→ Directions:
Of the entries below, restate word for word only the section that runs from the line with "theorem execGetSupportedLogs_wf (h" to the line with "State.memWf_of_memP (execGetSupportedLogs_keep h", counting both ends.

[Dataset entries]
===
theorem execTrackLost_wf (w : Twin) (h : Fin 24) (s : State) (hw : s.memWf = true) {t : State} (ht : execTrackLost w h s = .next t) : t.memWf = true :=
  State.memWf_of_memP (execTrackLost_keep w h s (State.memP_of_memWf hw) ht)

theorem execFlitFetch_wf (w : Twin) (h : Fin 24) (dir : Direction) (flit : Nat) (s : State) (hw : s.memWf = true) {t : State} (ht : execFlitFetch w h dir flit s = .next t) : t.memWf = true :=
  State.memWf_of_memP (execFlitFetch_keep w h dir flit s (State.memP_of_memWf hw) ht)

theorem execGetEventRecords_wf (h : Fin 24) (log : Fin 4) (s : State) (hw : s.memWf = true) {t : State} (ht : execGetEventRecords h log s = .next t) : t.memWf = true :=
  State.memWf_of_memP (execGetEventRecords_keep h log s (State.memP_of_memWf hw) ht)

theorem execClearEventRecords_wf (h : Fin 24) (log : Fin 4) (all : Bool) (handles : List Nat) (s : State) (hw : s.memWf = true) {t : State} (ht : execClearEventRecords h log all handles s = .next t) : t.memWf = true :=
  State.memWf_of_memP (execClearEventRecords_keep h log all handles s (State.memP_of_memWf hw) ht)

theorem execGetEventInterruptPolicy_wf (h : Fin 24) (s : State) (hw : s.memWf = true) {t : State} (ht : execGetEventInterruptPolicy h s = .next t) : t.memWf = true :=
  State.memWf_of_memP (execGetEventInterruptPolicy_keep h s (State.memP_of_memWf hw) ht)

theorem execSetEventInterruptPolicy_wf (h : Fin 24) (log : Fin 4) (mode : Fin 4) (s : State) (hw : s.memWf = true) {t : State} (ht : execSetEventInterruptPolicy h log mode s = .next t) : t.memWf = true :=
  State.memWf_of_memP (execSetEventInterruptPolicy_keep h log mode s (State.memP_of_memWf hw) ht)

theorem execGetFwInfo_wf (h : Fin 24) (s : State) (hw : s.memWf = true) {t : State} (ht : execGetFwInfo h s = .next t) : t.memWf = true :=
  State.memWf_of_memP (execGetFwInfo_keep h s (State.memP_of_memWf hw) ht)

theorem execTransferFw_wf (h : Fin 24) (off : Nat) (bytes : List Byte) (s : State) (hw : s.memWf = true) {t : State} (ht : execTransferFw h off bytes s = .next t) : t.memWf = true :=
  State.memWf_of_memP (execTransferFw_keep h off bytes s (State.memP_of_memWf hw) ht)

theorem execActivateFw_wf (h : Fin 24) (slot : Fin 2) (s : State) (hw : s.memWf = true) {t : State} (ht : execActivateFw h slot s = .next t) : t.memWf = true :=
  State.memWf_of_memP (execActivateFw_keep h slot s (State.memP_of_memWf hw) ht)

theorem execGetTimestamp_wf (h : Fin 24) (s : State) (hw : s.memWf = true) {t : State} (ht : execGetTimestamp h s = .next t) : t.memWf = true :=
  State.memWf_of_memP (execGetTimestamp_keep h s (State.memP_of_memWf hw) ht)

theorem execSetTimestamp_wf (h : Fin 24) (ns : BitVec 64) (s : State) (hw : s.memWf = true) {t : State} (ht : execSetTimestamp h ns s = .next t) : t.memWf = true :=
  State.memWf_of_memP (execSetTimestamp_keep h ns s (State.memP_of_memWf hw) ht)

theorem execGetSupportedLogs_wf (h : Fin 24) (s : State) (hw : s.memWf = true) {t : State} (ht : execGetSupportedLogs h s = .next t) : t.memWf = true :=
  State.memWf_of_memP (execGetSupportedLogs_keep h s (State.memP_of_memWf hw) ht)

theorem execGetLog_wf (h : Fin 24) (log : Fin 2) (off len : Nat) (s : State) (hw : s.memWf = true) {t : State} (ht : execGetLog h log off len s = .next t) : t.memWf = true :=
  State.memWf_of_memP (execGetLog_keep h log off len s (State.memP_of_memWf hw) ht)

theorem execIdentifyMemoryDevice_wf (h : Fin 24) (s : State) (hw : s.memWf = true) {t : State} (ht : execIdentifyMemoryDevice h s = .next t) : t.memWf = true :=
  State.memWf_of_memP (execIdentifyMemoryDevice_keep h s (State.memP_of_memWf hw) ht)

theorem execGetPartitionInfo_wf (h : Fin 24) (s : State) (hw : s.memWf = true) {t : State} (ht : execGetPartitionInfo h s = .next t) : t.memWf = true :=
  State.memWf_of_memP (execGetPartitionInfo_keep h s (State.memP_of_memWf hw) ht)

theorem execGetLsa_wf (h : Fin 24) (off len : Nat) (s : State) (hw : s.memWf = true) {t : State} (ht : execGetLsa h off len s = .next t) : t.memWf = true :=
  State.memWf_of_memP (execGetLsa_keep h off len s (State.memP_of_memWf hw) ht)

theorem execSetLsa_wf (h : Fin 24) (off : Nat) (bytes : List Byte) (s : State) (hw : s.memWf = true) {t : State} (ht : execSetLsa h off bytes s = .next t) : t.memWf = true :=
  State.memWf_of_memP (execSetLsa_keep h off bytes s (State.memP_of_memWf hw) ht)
===
→ Output for this exercise:
theorem execGetSupportedLogs_wf (h : Fin 24) (s : State) (hw : s.memWf = true) {t : State} (ht : execGetSupportedLogs h s = .next t) : t.memWf = true :=
  State.memWf_of_memP (execGetSupportedLogs_keep h s (State.memP_of_memWf hw) ht)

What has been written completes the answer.